Brethren, if a man is overtaken in any trespass, you who are spiritual should restore him in a spirit of gentleness. Look to yourself, lest you too be tempted. Bear one another’s burdens, and so fulfil the law of Christ (Gal. 6:1-2 RSV).

The law of Christ is the love of love. We should be like dogs, who, seeing people who are sick and wounded, will go to and show them love. When we look to others trying to find ways to judge them, we have abandoned the path of love. We do not show any sense of humility. We do not show the proper understanding of God’s grace and mercy.  By judging them, we close ourselves from love. When we close ourselves from love, we cannot find salvation for God is love. “For this is the message which you have heard from the beginning, that we should love one another” (1Jn. 3:11 RSV). Without such love, we do not have the life of Christ in us. “We know that we have passed out of death into life, because we love the brethren. He who does not love abides in death” (1Jn. 3:15 RSV). And without the life of Christ in us, we will not receive the grace which we need to attain eternal life.

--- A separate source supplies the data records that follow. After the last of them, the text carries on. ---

-- ==== Sys2Proof/Machine/ExpLog.lean ====
section
/-!
DEFINITION. EXP, LOG, LOG1P and EXPM1, correctly rounded (08_grain_kernels.md R226, R228).
The exact value is enclosed by integers scaled by `2 ^ 400` and then rounded once.
DEDUCED: no FP32, FP16, BF16 or FP8 argument has a result so near a rounding boundary that 400 fraction bits do not decide it (log entry 3). Unsafe if one did.
-/

namespace Sys2Proof.Machine

/-- Fraction bits of the enclosure. -/
def elBits : Nat := 400

/-- One, scaled. -/
def elOne : Int := (pow2 elBits : Nat)

/-- `Σ r^n / n!` for `n` from `i`, with `t` the scaled term `r^(i-1) / (i-1)!`. -/
def expSeries (r : Int) : Nat → Nat → Int → Int
  | 0, _, _ => 0
  | n + 1, i, t =>
    let t' := t * r / elOne / (i : Int)
    t' + expSeries r n (i + 1) t'

/-- `Σ z^(2i+1) / (2i+1)`, with `t` the scaled power and `d` the odd divisor. -/
def atanhSeries (z2 : Int) : Nat → Nat → Int → Int
  | 0, _, _ => 0
  | n + 1, d, t => t / (d : Int) + atanhSeries z2 n (d + 2) (t * z2 / elOne)

/-- `ln ((1 + z) / (1 − z))`, scaled, for a scaled `z`. -/
def lnOfZ (z : Int) : Int := 2 * atanhSeries (z * z / elOne) 140 1 z

/-- `ln 2`, scaled. -/
def elLn2 : Int := lnOfZ (elOne / 3)

/-- `exp x` for a scaled `x`, as a scaled mantissa and a binary exponent. -/
def expScaled (x : Int) : Int × Int :=
  let k := (2 * x + elLn2) / (2 * elLn2)
  let r := x - k * elLn2
  (elOne + expSeries r 100 1 elOne, k)

/-- A finite value scaled by `2 ^ 400`; every finite value of the F formats is exact at that scale. -/
def elScale (neg : Bool) (m : Nat) (e : Int) : Int :=
  let v : Int := ((m * pow2 (e + (elBits : Int)).toNat : Nat) : Int)
  if neg then -v else v

/-- `ln` of the positive value `n × 2 ^ e`, scaled. -/
def lnScaled (n : Nat) (e : Int) : Int :=
  -- n = f × 2^j with f in [3/4, 3/2)
  let l := bitLen n
  let j : Nat := if 3 * pow2 l ≤ 4 * n then l else l - 1
  let num : Int := (n : Int) - (pow2 j : Nat)
  let den : Int := (n : Int) + (pow2 j : Nat)
  lnOfZ (num * elOne / den) + ((j : Int) + e) * elLn2

/-- Rounds a scaled value that is known not to be exact. -/
def Fmt.ofScaled (f : Fmt) (v : Int) : Nat :=
  -- a negative enclosure from below is moved to a magnitude from below
  if 0 ≤ v then f.rne false v.natAbs (-(elBits : Int)) true
  else f.rne true ((-v).toNat - 1) (-(elBits : Int)) true

/-- EXP. -/
def Fmt.exp (f : Fmt) (a : FVal) : Nat :=
  match a with
  | .nan => f.nan
  | .inf n => if n then 0 else f.inf false
  | .fin n m e =>
    if m = 0 then f.rne false 1 0 false
    else if ¬ n ∧ 0 < e + (bitLen m : Int) - 10 then f.overflow .near false false
    else if n ∧ 0 < e + (bitLen m : Int) - 10 then 0
    else
      let p := expScaled (elScale n m e)
      f.rne false p.1.toNat (p.2 - (elBits : Int)) true

/-- EXPM1; ±0 gives ±0. -/
def Fmt.expm1 (f : Fmt) (a : FVal) : Nat :=
  match a with
  | .nan => f.nan
  | .inf n => if n then f.rne true 1 0 false else f.inf false
  | .fin n m e =>
    if m = 0 then f.rne n 0 0 false
    else if ¬ n ∧ 0 < e + (bitLen m : Int) - 10 then f.overflow .near false false
    else if n ∧ 0 < e + (bitLen m : Int) - 10 then f.rne true (pow2 600 - 1) (-600) true
    else
      let p := expScaled (elScale n m e)
      let v : Int := if 0 ≤ p.2 then p.1 * (pow2 p.2.toNat : Nat) else p.1 / (pow2 (-p.2).toNat : Nat)
      f.ofScaled (v - elOne)

/-- LOG. -/
def Fmt.log (f : Fmt) (a : FVal) : Nat :=
  match a with
  | .nan => f.nan
  | .inf n => if n then f.nan else f.inf false
  | .fin n m e =>
    if m = 0 then f.inf true
    else if n then f.nan
    else if FVal.cmp a (.fin false 1 0) = some 0 then 0
    else f.ofScaled (lnScaled m e)

/-- LOG1P; ±0 gives ±0, −1 gives −∞. -/
def Fmt.log1p (f : Fmt) (a : FVal) : Nat :=
  match a with
  | .nan => f.nan
  | .inf n => if n then f.nan else f.inf false
  | .fin n m e =>
    if m = 0 then f.rne n 0 0 false
    else
      let s := faddExact n m e false 1 0
      if s.2.1 = 0 then f.inf true
      else if s.1 then f.nan
      else f.ofScaled (lnScaled s.2.1 s.2.2)

end Sys2Proof.Machine
end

Christ, in his great love for us, does not seek to judge us, but to save us (cf. Jn. 3:17). He will not render his judgement before its proper time. We should follow is example. When we go into the world, our goal should not be to act as a judge seeking to destroy everything around us for being less than we would like it to be, but to be a companion with Christ, sharing his love with all.

The desert fathers had to learn how to be with each other. To properly establish their community, they needed to work together This would not be possible if each, in their pride, thought their way and desires should be the foundation for the community. They came to understand that their community must be founded upon Christ and his grace. That is, it must be founded on the law of Christ, the law of love. Such love, when it is acted upon, could and did bring the community together and help those within to find their salvation. But when they lost, when petty rivalries got the best of them, the community floundered because it no longer resembled what it was meant to be.


[1] The Sayings of the Desert Fathers. Trans. Benedicta Ward (Kalamazoo, MI: Cistercian Publications, 1984), 109-110.

[2] St. Peter of Damaskos, “A Treasury of Divine Knowledge” in The Philokalia: The Complete Text. Volume Three. Trans and ed. G.E.H. Palmer, Philip Sherrard and Kallistos Ware, et. al. (London: Faber and Faber, 1984), 160  [“That we should not despair even If we sin many times”].

[3] The Sayings of the Desert Fathers, 62.

[4] The Sayings of the Desert Fathers, 133.

[5] The Sayings of the Desert Fathers, 159.

[6] The Sayings of the Desert Fathers, 152.